■ To do
Reproduce word for word the lines between those holding "o).asm = s.asm := rfl" and "o).gap = s.gap := rfl", inclusive, and nothing else from the data below.

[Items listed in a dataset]
-- ==== Sys2Proof/Laws/State.lean ====
section
/-! SUPPORT. What the shared updates of a state leave as it is: one lemma per update and field. -/

namespace Sys2Proof.Machine

/-! ## mapRecs -/

@[simp] theorem State.mapRecs_powered (f : HideRec → HideRec) (s : State) : (s.mapRecs f).powered = s.powered := rfl
@[simp] theorem State.mapRecs_time (f : HideRec → HideRec) (s : State) : (s.mapRecs f).time = s.time := rfl
@[simp] theorem State.mapRecs_encA (f : HideRec → HideRec) (s : State) : (s.mapRecs f).encA = s.encA := rfl
@[simp] theorem State.mapRecs_encB (f : HideRec → HideRec) (s : State) : (s.mapRecs f).encB = s.encB := rfl
@[simp] theorem State.mapRecs_pos (f : HideRec → HideRec) (s : State) : (s.mapRecs f).pos = s.pos := rfl
@[simp] theorem State.mapRecs_strobe (f : HideRec → HideRec) (s : State) : (s.mapRecs f).strobe = s.strobe := rfl
@[simp] theorem State.mapRecs_asm (f : HideRec → HideRec) (s : State) : (s.mapRecs f).asm = s.asm := rfl
@[simp] theorem State.mapRecs_gap (f : HideRec → HideRec) (s : State) : (s.mapRecs f).gap = s.gap := rfl
@[simp] theorem State.mapRecs_area (f : HideRec → HideRec) (s : State) : (s.mapRecs f).area = s.area := rfl
@[simp] theorem State.mapRecs_img (f : HideRec → HideRec) (s : State) : (s.mapRecs f).img = s.img := rfl
@[simp] theorem State.mapRecs_mark (f : HideRec → HideRec) (s : State) : (s.mapRecs f).mark = s.mark := rfl
@[simp] theorem State.mapRecs_lots (f : HideRec → HideRec) (s : State) : (s.mapRecs f).lots = s.lots := rfl
@[simp] theorem State.mapRecs_rep (f : HideRec → HideRec) (s : State) : (s.mapRecs f).rep = s.rep := rfl
@[simp] theorem State.mapRecs_run (f : HideRec → HideRec) (s : State) : (s.mapRecs f).run = s.run := rfl
@[simp] theorem State.mapRecs_ver (f : HideRec → HideRec) (s : State) : (s.mapRecs f).ver = s.ver := rfl
@[simp] theorem State.mapRecs_ring (f : HideRec → HideRec) (s : State) : (s.mapRecs f).ring = s.ring := rfl
@[simp] theorem State.mapRecs_cmd (f : HideRec → HideRec) (s : State) : (s.mapRecs f).cmd = s.cmd := rfl
@[simp] theorem State.mapRecs_pending (f : HideRec → HideRec) (s : State) : (s.mapRecs f).pending = s.pending := rfl

/-! ## toReporting -/

@[simp] theorem State.toReporting_powered (n : Nat) (o : Option MarkOutcome) (s : State) : (s.toReporting n o).powered = s.powered := rfl
@[simp] theorem State.toReporting_time (n : Nat) (o : Option MarkOutcome) (s : State) : (s.toReporting n o).time = s.time := rfl
@[simp] theorem State.toReporting_encA (n : Nat) (o : Option MarkOutcome) (s : State) : (s.toReporting n o).encA = s.encA := rfl
@[simp] theorem State.toReporting_encB (n : Nat) (o : Option MarkOutcome) (s : State) : (s.toReporting n o).encB = s.encB := rfl
@[simp] theorem State.toReporting_pos (n : Nat) (o : Option MarkOutcome) (s : State) : (s.toReporting n o).pos = s.pos := rfl
@[simp] theorem State.toReporting_strobe (n : Nat) (o : Option MarkOutcome) (s : State) : (s.toReporting n o).strobe = s.strobe := rfl
@[simp] theorem State.toReporting_asm (n : Nat) (o : Option MarkOutcome) (s : State) : (s.toReporting n o).asm = s.asm := rfl
@[simp] theorem State.toReporting_gap (n : Nat) (o : Option MarkOutcome) (s : State) : (s.toReporting n o).gap = s.gap := rfl
@[simp] theorem State.toReporting_area (n : Nat) (o : Option MarkOutcome) (s : State) : (s.toReporting n o).area = s.area := rfl
@[simp] theorem State.toReporting_img (n : Nat) (o : Option MarkOutcome) (s : State) : (s.toReporting n o).img = s.img := rfl
@[simp] theorem State.toReporting_mark (n : Nat) (o : Option MarkOutcome) (s : State) : (s.toReporting n o).mark = s.mark := rfl
@[simp] theorem State.toReporting_lots (n : Nat) (o : Option MarkOutcome) (s : State) : (s.toReporting n o).lots = s.lots := rfl
@[simp] theorem State.toReporting_run (n : Nat) (o : Option MarkOutcome) (s : State) : (s.toReporting n o).run = s.run := rfl
@[simp] theorem State.toReporting_ver (n : Nat) (o : Option MarkOutcome) (s : State) : (s.toReporting n o).ver = s.ver := rfl
@[simp] theorem State.toReporting_ring (n : Nat) (o : Option MarkOutcome) (s : State) : (s.toReporting n o).ring = s.ring := rfl
@[simp] theorem State.toReporting_cmd (n : Nat) (o : Option MarkOutcome) (s : State) : (s.toReporting n o).cmd = s.cmd := rfl
@[simp] theorem State.toReporting_pending (n : Nat) (o : Option MarkOutcome) (s : State) : (s.toReporting n o).pending = s.pending := rfl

■ Response to this exercise
@[simp] theorem State.toReporting_asm (n : Nat) (o : Option MarkOutcome) (s : State) : (s.toReporting n o).asm = s.asm := rfl
@[simp] theorem State.toReporting_gap (n : Nat) (o : Option MarkOutcome) (s : State) : (s.toReporting n o).gap = s.gap := rfl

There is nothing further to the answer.